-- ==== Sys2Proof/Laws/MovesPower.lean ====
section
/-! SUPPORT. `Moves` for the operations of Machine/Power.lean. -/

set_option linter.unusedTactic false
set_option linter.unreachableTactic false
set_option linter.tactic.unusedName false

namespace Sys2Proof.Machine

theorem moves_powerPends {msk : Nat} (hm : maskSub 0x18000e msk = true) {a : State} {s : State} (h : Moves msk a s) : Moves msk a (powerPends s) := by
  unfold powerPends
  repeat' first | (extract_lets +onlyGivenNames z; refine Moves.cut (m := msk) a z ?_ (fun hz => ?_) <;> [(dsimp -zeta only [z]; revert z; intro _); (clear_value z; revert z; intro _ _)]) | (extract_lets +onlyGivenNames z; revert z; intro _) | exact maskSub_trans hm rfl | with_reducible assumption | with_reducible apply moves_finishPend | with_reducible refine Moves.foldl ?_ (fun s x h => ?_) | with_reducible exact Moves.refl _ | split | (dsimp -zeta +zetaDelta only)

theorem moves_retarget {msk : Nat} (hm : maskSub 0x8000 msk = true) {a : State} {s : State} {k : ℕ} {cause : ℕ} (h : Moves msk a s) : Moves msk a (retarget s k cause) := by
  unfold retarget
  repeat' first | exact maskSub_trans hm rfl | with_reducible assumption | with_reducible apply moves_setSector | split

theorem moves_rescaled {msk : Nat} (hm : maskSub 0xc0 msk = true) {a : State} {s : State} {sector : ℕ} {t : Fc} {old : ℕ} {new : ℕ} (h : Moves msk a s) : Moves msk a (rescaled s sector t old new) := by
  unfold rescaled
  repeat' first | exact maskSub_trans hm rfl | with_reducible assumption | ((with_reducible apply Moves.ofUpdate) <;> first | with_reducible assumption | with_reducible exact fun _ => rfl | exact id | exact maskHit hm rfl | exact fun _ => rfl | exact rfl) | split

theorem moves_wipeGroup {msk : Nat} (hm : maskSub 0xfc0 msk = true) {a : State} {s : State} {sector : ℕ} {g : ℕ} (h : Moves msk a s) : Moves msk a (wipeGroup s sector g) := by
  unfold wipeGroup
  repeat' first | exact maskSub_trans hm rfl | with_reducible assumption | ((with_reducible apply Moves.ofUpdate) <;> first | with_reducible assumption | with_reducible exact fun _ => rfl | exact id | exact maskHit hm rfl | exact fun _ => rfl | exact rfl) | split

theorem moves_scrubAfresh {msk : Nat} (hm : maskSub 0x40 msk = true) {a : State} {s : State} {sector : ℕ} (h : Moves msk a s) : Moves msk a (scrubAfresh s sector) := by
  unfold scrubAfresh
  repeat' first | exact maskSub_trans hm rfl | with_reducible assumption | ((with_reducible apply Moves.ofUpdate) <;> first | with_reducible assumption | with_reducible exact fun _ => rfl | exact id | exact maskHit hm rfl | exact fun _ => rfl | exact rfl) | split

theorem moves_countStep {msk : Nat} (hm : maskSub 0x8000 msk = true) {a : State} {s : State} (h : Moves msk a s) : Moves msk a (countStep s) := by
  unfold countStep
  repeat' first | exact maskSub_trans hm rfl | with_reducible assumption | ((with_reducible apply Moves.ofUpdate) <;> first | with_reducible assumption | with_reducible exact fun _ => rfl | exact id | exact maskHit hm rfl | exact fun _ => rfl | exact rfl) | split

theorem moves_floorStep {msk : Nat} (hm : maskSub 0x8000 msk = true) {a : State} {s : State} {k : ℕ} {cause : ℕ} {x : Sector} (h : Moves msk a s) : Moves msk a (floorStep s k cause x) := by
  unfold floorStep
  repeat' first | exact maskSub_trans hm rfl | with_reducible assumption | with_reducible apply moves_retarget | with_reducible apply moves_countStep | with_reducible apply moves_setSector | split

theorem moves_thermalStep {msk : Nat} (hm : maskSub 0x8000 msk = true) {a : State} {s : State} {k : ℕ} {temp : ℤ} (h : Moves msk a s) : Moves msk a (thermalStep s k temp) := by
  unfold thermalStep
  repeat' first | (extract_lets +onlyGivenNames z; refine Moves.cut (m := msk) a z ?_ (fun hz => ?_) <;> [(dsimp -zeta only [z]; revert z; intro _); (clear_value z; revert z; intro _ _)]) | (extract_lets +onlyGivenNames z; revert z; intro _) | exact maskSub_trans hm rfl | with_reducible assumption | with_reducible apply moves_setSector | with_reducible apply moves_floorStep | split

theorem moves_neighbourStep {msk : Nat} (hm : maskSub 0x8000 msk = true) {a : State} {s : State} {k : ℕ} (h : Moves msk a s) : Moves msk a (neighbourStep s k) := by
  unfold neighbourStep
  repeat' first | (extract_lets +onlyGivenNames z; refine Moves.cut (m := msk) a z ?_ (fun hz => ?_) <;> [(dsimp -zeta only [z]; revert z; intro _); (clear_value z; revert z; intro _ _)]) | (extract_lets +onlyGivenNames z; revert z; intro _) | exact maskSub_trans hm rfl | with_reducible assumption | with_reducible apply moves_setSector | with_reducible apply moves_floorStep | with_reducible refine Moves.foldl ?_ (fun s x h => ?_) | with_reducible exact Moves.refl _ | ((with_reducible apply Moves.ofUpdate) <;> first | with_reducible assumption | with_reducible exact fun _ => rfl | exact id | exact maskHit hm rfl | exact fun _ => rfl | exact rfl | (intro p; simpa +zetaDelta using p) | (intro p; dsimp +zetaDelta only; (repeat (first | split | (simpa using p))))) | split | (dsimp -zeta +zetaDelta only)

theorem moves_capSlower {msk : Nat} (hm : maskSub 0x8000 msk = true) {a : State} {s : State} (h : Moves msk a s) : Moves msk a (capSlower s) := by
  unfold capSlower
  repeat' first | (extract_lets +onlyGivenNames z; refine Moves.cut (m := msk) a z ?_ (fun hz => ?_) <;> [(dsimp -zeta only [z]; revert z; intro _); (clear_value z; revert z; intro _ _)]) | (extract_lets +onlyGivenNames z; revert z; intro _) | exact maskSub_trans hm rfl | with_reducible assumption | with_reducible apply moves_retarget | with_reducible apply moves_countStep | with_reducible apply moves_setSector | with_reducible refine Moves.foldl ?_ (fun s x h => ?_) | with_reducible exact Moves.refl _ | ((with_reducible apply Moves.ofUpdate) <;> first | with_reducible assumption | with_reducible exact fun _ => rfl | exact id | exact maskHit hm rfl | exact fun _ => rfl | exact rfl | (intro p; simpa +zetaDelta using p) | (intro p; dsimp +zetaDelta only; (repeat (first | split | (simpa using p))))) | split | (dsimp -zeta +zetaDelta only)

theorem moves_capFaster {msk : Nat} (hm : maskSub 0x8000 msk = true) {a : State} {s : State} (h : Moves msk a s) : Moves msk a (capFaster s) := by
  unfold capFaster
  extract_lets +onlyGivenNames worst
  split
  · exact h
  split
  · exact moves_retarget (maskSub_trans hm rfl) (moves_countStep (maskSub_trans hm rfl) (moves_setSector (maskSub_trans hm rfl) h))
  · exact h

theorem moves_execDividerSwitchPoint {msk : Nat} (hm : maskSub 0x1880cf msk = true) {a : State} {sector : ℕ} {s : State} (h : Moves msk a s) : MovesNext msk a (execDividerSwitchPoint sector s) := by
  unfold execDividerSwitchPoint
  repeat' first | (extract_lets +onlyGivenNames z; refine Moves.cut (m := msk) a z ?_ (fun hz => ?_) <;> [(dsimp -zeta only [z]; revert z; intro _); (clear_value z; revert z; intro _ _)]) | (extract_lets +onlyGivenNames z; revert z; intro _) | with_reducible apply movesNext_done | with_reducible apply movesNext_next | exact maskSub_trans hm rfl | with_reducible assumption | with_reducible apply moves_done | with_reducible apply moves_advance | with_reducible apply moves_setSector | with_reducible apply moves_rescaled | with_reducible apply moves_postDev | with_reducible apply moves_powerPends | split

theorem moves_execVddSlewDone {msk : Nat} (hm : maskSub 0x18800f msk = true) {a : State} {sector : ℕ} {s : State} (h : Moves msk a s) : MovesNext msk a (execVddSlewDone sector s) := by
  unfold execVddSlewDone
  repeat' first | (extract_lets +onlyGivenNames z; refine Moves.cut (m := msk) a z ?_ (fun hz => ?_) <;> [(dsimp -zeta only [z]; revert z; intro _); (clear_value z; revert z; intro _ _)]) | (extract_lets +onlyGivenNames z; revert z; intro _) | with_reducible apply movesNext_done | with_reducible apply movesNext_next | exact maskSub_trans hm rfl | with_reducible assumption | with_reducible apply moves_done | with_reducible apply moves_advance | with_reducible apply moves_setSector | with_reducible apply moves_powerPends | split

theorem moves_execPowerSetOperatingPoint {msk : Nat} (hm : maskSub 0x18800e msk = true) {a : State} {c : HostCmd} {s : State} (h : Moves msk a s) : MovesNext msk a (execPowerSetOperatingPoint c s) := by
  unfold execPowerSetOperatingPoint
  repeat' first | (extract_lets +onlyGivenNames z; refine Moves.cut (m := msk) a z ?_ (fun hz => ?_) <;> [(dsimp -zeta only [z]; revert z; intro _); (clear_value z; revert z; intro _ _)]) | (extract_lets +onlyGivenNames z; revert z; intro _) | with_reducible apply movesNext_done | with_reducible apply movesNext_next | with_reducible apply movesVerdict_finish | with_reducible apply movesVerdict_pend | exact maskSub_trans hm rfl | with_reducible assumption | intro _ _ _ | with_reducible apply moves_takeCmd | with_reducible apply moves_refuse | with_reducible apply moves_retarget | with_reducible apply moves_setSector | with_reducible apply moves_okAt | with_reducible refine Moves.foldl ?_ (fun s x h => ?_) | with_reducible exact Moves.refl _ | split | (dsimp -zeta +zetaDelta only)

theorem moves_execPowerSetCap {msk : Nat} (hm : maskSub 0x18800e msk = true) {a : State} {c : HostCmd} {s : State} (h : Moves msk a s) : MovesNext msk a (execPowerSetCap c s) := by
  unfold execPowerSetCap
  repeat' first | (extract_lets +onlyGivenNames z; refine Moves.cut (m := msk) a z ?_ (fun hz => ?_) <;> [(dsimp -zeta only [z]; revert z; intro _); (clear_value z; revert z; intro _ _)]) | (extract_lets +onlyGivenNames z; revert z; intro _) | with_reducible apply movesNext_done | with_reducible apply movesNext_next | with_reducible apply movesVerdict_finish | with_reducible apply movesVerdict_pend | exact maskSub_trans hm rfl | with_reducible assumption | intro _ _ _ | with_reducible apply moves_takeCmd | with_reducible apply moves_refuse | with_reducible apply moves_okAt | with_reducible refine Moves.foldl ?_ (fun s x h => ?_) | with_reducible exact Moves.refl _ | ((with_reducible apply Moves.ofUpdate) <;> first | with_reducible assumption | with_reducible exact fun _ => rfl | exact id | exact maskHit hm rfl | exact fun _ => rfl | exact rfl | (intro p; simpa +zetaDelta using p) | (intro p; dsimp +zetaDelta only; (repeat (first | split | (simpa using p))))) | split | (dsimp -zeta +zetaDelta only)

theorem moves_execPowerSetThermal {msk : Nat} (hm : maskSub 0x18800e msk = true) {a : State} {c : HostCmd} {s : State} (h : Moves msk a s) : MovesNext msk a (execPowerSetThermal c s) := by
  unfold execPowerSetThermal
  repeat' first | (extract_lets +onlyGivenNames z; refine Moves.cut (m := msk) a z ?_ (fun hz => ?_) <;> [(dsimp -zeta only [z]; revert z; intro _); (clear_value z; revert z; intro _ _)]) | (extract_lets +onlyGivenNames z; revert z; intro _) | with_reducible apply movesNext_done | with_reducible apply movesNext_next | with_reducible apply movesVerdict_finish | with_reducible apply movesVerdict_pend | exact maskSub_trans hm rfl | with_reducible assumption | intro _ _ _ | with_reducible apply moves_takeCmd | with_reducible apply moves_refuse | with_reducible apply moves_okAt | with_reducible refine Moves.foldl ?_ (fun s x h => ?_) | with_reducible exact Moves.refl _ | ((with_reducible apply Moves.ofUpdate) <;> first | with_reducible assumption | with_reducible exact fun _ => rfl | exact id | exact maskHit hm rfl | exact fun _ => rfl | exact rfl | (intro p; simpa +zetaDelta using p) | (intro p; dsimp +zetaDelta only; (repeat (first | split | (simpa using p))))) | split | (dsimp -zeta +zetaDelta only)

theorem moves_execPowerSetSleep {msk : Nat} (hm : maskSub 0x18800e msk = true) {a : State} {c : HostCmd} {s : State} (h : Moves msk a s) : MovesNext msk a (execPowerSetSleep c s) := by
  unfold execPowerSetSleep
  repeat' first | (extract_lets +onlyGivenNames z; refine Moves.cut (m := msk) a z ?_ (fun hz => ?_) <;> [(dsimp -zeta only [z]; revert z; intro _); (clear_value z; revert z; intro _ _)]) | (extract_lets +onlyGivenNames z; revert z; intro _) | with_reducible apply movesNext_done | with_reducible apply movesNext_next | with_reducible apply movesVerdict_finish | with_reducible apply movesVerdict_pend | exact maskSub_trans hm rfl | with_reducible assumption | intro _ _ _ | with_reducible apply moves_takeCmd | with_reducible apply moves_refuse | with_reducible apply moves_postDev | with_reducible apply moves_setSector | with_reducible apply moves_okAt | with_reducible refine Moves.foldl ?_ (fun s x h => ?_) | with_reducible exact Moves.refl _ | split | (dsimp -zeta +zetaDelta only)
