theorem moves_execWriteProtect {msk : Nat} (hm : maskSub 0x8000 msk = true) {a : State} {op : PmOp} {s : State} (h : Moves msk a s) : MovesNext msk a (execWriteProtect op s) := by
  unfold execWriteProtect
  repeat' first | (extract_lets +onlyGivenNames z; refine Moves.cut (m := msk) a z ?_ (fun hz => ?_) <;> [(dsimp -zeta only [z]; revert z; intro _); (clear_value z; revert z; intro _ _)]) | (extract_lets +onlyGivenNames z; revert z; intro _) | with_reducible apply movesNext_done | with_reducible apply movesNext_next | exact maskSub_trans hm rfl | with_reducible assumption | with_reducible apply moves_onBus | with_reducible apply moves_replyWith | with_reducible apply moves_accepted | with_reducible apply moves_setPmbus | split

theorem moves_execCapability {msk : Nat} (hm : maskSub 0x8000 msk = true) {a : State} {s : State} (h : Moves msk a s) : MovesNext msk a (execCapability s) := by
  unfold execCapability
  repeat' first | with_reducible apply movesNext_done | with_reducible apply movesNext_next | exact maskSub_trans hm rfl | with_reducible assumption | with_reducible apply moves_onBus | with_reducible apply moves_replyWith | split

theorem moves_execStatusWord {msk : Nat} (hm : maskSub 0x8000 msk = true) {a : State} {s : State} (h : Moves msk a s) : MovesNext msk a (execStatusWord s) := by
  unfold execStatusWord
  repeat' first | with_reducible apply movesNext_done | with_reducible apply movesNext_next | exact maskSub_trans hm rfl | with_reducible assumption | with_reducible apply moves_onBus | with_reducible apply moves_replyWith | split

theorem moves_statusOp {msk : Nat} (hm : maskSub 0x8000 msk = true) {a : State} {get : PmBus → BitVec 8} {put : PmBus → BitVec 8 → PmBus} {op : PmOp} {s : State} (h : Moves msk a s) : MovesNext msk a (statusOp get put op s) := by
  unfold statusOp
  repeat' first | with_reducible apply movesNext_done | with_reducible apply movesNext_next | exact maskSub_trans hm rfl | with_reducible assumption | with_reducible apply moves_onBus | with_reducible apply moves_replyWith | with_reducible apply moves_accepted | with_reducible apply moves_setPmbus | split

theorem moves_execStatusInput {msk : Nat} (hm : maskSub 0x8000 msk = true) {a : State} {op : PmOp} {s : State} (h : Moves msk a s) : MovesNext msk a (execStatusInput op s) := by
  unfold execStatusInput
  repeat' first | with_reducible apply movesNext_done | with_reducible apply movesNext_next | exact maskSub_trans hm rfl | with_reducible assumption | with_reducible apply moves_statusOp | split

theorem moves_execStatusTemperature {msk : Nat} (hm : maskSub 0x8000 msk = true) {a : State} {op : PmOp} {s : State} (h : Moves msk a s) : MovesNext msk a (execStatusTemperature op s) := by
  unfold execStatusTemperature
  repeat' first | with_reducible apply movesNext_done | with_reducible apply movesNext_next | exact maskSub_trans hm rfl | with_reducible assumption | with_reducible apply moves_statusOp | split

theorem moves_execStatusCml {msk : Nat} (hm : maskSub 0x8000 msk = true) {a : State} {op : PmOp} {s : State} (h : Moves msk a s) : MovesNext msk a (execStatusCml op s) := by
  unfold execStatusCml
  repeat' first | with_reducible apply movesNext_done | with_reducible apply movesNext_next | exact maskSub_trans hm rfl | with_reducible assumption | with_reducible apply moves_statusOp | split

• **Exercise prompt**
In the listing above, find the line containing "(capFaster s) := by" and the line containing "moves_setSector | with_reducible apply moves_powerPends | split", then retype both and every line between them exactly, with nothing else.

• **Response area**
theorem moves_capFaster {msk : Nat} (hm : maskSub 0x8000 msk = true) {a : State} {s : State} (h : Moves msk a s) : Moves msk a (capFaster s) := by
  unfold capFaster
  extract_lets +onlyGivenNames worst
  split
  · exact h
  split
  · exact moves_retarget (maskSub_trans hm rfl) (moves_countStep (maskSub_trans hm rfl) (moves_setSector (maskSub_trans hm rfl) h))
  · exact h

theorem moves_execDividerSwitchPoint {msk : Nat} (hm : maskSub 0x1880cf msk = true) {a : State} {sector : ℕ} {s : State} (h : Moves msk a s) : MovesNext msk a (execDividerSwitchPoint sector s) := by
  unfold execDividerSwitchPoint
  repeat' first | (extract_lets +onlyGivenNames z; refine Moves.cut (m := msk) a z ?_ (fun hz => ?_) <;> [(dsimp -zeta only [z]; revert z; intro _); (clear_value z; revert z; intro _ _)]) | (extract_lets +onlyGivenNames z; revert z; intro _) | with_reducible apply movesNext_done | with_reducible apply movesNext_next | exact maskSub_trans hm rfl | with_reducible assumption | with_reducible apply moves_done | with_reducible apply moves_advance | with_reducible apply moves_setSector | with_reducible apply moves_rescaled | with_reducible apply moves_postDev | with_reducible apply moves_powerPends | split

theorem moves_execVddSlewDone {msk : Nat} (hm : maskSub 0x18800f msk = true) {a : State} {sector : ℕ} {s : State} (h : Moves msk a s) : MovesNext msk a (execVddSlewDone sector s) := by
  unfold execVddSlewDone
  repeat' first | (extract_lets +onlyGivenNames z; refine Moves.cut (m := msk) a z ?_ (fun hz => ?_) <;> [(dsimp -zeta only [z]; revert z; intro _); (clear_value z; revert z; intro _ _)]) | (extract_lets +onlyGivenNames z; revert z; intro _) | with_reducible apply movesNext_done | with_reducible apply movesNext_next | exact maskSub_trans hm rfl | with_reducible assumption | with_reducible apply moves_done | with_reducible apply moves_advance | with_reducible apply moves_setSector | with_reducible apply moves_powerPends | split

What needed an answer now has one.